# [RECORD SET]
-- ==== Sys2Proof/Safety.lean ====
section
/-! DEFINITION. What a safe state is, and the words the claims are stated in: the results the spec's tables give, and what
an instruction leaves when it completes. -/

namespace Sys2Proof.Machine

open Sys2Proof

/-- The backing memory and the scratchpads are in canonical form. -/
abbrev State.inv (s : State) : Prop := Memory.wf s.mem = true ∧ Memory.wf s.scratch = true

/-- The state after a scalar instruction of `len` bytes that leaves the registers of its hart as h: the scalar side moves
on, and nothing else changes. -/
def State.after (s : State) (h : Hart) (len : Nat) : State := s.putHart s.cur (h.advance len)

/-- The state after a taken transfer (R131, R135). -/
def State.went (s : State) (h : Hart) (target : Word) : State := s.putHart s.cur (h.jump target)

/-- A trap of the hart is taken by its handler: it has one, it is not inside it, and no vector instruction is before
(R109, R405). -/
abbrev Hart.catches (h : Hart) : Prop := h.tvec.getLsbD 0 = true ∧ h.tstat.inh = false ∧ h.viq = []

/-- The state after a scalar trap is taken (R405). -/
def State.trapped (s : State) (code detail : Nat) (value : Word) : State :=
  s.putHart s.cur (s.me.enterTrap .scalar code detail value)

/-- TSTAT.NARROW set by an access to a scratchpad address at a scope above CLUSTER (R228). -/
def Hart.narrowIf (h : Hart) (c : Bool) : Hart := if c then { h with tstat := { h.tstat with narrow := true } } else h

/-- Whether an access at an address and scope is one that sets NARROW (R228). -/
def narrows (a : Int) (scope : Nat) : Bool := decide (3 ≤ scope) && decide (0 ≤ a) && inWindow a.toNat

/-- n bytes at an address lie in the scratchpad window, in the bounds of the gang of the hart whose turn it is, and in one
64 KiB page (R39, R40). -/
abbrev State.ownScratch (s : State) (a n : Nat) : Prop :=
  windowBase ≤ a ∧ (s.gangOf s.me).splo.toNat ≤ a ∧ a + n ≤ (s.gangOf s.me).sphi.toNat ∧ a + n ≤ windowBase + 0x6000000 ∧
  0 < n ∧ a / 65536 = (a + n - 1) / 65536

/-- The place of a scratchpad address for the hart whose turn it is. -/
def State.scratchAt (s : State) (a : Nat) : Nat := scratchKey (clusterOf s.cur) a

/-- n scratchpad bytes from a place are plain: none in a poisoned word (R424), none in a strip buffer being filled or in the
buffer of a collective (R307, R252), and no hart asleep on their lines (R362). -/
def State.plainScratch (s : State) (key n : Nat) : Prop :=
  s.badScratchIn key n = none ∧ (∀ i < n, s.vague s.me.colls (2 ^ 64 + key + i) = false) ∧
  ∀ k h line t, (k, h) ∈ s.harts → h.run = .asleep line t → line < (2 ^ 67 + key) / 128 ∨ (2 ^ 67 + key + n - 1) / 128 < line

/-- The state after the low n bytes of v are stored at a scratchpad place. -/
def State.storeScratch (s : State) (key n v : Nat) : State :=
  { s with scratch := s.scratch.writeN key v n, badScratch := s.badScratch.filter fun w => !(key ≤ w * 8 && w * 8 + 8 ≤ key + n) }

/-- Where a vector instruction executes: the hart's v registers, or with P = 1 the y registers of its slot's far context
(R18, R29). -/
structure VSide where
  far   : Option Nat
  bytes : Nat
  nregs : Nat
  regs  : Tab Nat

# [WHAT YOU ARE ASKED TO DO]
Only the lines above starting with the one with "CLUSTER (R228). -/" and going through the one with "0 < n ∧ a / 65536 = (a + n - 1) / 65536" are to be copied, word for word and with both ends kept.

# [SOLUTION]
/-- TSTAT.NARROW set by an access to a scratchpad address at a scope above CLUSTER (R228). -/
def Hart.narrowIf (h : Hart) (c : Bool) : Hart := if c then { h with tstat := { h.tstat with narrow := true } } else h

/-- Whether an access at an address and scope is one that sets NARROW (R228). -/
def narrows (a : Int) (scope : Nat) : Bool := decide (3 ≤ scope) && decide (0 ≤ a) && inWindow a.toNat

/-- n bytes at an address lie in the scratchpad window, in the bounds of the gang of the hart whose turn it is, and in one
64 KiB page (R39, R40). -/
abbrev State.ownScratch (s : State) (a n : Nat) : Prop :=
  windowBase ≤ a ∧ (s.gangOf s.me).splo.toNat ≤ a ∧ a + n ≤ (s.gangOf s.me).sphi.toNat ∧ a + n ≤ windowBase + 0x6000000 ∧
  0 < n ∧ a / 65536 = (a + n - 1) / 65536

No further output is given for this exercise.